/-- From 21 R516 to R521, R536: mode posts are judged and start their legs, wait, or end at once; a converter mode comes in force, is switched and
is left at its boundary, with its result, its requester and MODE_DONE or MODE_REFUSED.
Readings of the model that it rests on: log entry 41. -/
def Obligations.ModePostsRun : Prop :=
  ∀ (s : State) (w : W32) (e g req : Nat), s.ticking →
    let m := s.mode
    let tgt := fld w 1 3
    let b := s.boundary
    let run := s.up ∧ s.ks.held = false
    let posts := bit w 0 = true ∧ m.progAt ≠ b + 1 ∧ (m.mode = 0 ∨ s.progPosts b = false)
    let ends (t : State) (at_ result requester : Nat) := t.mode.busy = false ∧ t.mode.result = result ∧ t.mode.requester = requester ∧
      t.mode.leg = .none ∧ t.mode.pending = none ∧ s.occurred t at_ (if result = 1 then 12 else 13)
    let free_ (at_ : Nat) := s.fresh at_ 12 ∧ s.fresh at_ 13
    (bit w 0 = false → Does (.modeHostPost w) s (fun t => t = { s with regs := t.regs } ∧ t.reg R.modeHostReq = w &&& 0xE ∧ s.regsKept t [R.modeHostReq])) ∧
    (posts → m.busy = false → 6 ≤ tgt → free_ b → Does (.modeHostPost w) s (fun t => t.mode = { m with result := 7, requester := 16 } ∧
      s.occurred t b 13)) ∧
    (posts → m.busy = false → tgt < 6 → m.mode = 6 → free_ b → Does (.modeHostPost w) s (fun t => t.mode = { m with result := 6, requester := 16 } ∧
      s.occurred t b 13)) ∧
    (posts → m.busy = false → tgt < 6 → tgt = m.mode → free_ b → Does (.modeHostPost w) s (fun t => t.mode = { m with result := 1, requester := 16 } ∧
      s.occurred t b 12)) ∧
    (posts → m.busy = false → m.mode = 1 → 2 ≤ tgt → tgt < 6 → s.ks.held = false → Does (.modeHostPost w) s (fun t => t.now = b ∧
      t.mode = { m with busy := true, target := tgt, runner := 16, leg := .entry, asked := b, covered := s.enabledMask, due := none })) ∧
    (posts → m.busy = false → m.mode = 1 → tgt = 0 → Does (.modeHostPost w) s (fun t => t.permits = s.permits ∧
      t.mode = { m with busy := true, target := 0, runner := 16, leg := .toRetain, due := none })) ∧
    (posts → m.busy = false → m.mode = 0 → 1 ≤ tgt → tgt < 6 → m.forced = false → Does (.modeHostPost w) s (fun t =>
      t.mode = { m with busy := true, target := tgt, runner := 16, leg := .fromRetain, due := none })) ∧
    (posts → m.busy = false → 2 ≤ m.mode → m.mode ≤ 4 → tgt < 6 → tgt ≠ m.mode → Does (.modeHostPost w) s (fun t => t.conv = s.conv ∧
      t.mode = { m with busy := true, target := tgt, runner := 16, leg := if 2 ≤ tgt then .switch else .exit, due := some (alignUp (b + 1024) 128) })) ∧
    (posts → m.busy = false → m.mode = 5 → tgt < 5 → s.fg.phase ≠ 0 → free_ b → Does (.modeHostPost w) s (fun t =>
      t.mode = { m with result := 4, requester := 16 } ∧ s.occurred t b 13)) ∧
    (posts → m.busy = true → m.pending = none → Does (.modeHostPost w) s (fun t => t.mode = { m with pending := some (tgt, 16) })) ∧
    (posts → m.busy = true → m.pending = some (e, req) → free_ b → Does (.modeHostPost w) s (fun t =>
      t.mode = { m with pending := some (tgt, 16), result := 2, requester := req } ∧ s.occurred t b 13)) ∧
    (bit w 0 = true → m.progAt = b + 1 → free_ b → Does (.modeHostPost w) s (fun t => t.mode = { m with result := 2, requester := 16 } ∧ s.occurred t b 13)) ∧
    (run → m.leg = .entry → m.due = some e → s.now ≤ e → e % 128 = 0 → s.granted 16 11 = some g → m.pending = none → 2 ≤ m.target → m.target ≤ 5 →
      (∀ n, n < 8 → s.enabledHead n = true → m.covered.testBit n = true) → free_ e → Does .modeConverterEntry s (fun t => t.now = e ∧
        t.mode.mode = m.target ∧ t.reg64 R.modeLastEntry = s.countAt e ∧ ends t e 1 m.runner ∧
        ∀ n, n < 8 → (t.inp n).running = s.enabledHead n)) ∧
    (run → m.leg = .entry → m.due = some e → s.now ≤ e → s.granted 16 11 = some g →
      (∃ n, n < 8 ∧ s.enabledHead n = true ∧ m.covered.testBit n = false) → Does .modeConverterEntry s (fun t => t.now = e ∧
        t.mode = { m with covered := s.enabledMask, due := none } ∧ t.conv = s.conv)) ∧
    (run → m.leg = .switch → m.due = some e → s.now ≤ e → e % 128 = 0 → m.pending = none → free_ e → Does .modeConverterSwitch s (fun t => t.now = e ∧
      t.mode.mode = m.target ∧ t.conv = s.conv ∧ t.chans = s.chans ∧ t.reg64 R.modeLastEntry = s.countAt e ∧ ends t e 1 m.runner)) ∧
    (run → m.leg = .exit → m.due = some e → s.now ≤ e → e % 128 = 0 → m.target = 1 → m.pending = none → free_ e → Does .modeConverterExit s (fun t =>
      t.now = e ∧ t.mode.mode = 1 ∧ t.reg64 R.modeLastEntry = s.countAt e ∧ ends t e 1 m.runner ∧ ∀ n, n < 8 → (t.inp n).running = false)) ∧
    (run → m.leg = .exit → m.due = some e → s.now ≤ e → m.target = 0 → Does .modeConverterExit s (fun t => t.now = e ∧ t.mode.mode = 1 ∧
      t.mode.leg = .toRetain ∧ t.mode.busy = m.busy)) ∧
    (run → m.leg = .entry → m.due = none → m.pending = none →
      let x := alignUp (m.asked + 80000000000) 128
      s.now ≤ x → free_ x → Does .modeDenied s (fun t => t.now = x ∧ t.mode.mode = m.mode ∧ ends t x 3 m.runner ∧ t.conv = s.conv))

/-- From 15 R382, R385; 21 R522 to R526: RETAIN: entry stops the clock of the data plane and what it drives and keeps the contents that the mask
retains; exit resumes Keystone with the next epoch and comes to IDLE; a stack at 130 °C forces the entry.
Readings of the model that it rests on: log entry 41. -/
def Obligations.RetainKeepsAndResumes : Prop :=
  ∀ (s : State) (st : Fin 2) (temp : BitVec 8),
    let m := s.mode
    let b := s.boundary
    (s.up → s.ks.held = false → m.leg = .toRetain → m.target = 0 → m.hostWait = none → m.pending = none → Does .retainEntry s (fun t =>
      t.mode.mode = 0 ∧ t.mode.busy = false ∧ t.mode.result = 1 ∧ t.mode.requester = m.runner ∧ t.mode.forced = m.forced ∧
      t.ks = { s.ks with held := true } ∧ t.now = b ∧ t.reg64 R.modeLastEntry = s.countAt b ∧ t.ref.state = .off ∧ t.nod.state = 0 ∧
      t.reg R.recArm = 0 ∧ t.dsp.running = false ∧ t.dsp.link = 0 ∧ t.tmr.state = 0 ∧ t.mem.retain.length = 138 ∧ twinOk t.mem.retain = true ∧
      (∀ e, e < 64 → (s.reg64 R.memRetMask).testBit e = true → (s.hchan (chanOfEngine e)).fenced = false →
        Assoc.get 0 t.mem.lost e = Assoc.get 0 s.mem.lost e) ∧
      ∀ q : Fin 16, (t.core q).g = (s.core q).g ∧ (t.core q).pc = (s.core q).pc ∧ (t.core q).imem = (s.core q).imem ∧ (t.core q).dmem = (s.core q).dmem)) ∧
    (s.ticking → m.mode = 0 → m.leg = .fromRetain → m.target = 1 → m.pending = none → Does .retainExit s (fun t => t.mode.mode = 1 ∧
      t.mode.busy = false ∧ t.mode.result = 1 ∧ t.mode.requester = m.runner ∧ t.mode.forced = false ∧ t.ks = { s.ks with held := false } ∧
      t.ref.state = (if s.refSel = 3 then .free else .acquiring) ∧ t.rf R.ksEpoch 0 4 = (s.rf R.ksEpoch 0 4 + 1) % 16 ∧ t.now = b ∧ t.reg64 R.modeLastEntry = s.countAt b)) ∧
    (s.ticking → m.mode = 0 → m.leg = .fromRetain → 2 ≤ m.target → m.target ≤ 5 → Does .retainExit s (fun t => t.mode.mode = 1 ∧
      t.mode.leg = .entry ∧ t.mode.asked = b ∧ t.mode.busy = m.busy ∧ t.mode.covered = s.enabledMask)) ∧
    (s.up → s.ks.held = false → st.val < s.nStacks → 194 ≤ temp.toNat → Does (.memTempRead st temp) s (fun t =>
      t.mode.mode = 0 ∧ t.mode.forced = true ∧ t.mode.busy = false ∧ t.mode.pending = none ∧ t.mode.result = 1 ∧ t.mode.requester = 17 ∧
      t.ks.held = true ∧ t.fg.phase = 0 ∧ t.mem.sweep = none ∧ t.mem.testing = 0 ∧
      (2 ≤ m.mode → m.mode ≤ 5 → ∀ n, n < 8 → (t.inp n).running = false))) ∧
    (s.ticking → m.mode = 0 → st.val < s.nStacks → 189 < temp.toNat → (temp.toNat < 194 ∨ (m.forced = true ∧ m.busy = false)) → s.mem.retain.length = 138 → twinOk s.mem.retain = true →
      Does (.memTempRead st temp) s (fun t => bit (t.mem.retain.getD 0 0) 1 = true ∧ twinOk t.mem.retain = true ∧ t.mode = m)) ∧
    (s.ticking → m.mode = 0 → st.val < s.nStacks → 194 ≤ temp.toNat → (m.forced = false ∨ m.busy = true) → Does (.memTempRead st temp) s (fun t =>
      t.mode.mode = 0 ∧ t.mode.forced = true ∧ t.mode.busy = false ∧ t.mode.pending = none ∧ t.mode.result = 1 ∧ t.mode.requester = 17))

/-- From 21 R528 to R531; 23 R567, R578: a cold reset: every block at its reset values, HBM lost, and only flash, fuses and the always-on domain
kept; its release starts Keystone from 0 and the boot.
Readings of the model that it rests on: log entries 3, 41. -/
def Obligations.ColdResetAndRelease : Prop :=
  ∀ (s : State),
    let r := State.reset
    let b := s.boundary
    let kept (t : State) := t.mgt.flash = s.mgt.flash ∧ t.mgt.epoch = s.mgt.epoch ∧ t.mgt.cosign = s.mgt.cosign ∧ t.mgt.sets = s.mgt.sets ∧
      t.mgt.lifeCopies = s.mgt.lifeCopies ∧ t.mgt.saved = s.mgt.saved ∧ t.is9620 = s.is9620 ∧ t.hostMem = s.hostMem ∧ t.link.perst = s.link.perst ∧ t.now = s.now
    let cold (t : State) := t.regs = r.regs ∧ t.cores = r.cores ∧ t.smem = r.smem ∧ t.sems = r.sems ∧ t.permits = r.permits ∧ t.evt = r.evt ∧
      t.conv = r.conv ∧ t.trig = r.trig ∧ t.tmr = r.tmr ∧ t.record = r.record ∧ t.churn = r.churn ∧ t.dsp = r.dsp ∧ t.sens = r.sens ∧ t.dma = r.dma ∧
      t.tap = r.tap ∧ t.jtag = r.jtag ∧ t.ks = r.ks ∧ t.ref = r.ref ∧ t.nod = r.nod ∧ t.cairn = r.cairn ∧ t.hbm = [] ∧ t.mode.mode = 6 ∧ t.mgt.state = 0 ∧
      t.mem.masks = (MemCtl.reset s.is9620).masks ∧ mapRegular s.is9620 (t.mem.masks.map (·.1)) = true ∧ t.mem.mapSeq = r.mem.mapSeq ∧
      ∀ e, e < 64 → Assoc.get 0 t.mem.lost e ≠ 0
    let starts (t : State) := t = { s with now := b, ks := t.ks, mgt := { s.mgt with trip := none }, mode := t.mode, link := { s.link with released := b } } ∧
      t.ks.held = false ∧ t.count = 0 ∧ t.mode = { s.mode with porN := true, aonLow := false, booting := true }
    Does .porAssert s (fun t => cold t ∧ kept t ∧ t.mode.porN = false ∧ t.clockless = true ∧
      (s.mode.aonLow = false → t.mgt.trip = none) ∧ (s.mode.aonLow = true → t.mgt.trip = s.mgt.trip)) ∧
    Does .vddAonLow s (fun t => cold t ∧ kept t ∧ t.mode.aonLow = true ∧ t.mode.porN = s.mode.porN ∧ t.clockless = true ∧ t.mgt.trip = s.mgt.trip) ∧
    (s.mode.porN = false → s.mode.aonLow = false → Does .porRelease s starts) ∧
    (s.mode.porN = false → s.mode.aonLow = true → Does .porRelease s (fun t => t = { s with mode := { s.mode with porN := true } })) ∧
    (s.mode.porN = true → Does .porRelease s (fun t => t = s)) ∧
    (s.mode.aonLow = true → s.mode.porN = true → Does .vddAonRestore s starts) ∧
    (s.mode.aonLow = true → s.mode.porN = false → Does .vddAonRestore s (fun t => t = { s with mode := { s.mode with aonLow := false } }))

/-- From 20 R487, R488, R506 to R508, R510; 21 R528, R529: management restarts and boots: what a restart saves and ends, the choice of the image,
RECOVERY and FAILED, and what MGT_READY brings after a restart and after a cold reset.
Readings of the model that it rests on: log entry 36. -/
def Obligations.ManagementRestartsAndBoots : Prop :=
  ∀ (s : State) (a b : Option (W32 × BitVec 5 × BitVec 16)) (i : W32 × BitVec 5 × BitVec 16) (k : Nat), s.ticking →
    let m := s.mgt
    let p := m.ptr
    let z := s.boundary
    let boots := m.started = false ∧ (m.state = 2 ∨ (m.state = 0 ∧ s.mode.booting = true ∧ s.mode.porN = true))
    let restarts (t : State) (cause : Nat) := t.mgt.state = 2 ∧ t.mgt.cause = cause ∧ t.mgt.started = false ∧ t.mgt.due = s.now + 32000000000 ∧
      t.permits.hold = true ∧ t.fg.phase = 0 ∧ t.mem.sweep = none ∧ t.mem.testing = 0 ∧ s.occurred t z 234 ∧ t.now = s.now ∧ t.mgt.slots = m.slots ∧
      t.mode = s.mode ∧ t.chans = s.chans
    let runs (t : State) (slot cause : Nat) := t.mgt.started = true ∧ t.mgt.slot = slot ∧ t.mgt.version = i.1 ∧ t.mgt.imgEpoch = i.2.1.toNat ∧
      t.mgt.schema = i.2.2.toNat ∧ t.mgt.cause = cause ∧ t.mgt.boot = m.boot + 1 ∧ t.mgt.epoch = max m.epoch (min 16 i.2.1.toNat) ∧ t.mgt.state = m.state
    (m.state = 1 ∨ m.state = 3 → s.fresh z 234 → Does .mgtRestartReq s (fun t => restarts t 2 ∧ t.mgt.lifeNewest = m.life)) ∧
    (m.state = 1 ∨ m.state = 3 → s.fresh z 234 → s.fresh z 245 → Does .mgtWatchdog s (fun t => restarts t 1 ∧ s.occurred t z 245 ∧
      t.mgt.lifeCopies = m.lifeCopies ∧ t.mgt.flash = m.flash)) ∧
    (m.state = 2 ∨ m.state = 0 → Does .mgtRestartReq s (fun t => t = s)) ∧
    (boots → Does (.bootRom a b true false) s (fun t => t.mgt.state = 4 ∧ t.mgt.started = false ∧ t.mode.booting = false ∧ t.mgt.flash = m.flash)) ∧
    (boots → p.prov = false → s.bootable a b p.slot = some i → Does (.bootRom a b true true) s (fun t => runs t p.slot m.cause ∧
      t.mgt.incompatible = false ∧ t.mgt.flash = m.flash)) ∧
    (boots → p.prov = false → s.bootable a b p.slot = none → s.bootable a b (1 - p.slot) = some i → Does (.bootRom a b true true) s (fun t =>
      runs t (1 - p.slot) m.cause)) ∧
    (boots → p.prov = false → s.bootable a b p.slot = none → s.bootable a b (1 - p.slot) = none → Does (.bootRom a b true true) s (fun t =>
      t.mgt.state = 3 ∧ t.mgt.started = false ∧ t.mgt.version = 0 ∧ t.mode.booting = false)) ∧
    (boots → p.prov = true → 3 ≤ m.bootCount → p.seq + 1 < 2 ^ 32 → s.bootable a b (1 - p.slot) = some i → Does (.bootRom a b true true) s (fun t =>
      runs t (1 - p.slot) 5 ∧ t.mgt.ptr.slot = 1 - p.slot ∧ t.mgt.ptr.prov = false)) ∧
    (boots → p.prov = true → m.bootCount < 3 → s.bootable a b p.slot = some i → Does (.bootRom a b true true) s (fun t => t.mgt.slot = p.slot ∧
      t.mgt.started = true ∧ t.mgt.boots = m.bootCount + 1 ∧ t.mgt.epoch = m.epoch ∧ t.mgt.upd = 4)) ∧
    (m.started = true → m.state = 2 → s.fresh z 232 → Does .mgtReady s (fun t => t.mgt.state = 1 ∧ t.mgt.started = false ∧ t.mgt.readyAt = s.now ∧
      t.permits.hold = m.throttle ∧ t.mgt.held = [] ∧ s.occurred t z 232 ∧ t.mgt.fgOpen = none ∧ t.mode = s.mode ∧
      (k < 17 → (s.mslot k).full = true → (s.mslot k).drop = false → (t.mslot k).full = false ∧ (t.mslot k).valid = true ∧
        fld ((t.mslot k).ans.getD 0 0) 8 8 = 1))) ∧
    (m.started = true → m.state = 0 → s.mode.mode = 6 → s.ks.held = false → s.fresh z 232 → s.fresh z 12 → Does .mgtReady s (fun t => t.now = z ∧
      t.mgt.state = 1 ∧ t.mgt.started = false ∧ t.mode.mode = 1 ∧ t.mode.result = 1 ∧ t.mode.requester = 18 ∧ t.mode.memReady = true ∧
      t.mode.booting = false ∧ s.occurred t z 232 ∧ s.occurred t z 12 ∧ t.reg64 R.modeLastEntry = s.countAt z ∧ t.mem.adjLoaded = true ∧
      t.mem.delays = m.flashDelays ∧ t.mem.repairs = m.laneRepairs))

● **Prompt**:
Show all lines in the preceding material that have "forced" in them.

● **Result**:
    (posts → m.busy = false → m.mode = 0 → 1 ≤ tgt → tgt < 6 → m.forced = false → Does (.modeHostPost w) s (fun t =>
      t.mode.mode = 0 ∧ t.mode.busy = false ∧ t.mode.result = 1 ∧ t.mode.requester = m.runner ∧ t.mode.forced = m.forced ∧
      t.mode.busy = false ∧ t.mode.result = 1 ∧ t.mode.requester = m.runner ∧ t.mode.forced = false ∧ t.ks = { s.ks with held := false } ∧
      t.mode.mode = 0 ∧ t.mode.forced = true ∧ t.mode.busy = false ∧ t.mode.pending = none ∧ t.mode.result = 1 ∧ t.mode.requester = 17 ∧
    (s.ticking → m.mode = 0 → st.val < s.nStacks → 189 < temp.toNat → (temp.toNat < 194 ∨ (m.forced = true ∧ m.busy = false)) → s.mem.retain.length = 138 → twinOk s.mem.retain = true →
    (s.ticking → m.mode = 0 → st.val < s.nStacks → 194 ≤ temp.toNat → (m.forced = false ∨ m.busy = true) → Does (.memTempRead st temp) s (fun t =>
      t.mode.mode = 0 ∧ t.mode.forced = true ∧ t.mode.busy = false ∧ t.mode.pending = none ∧ t.mode.result = 1 ∧ t.mode.requester = 17))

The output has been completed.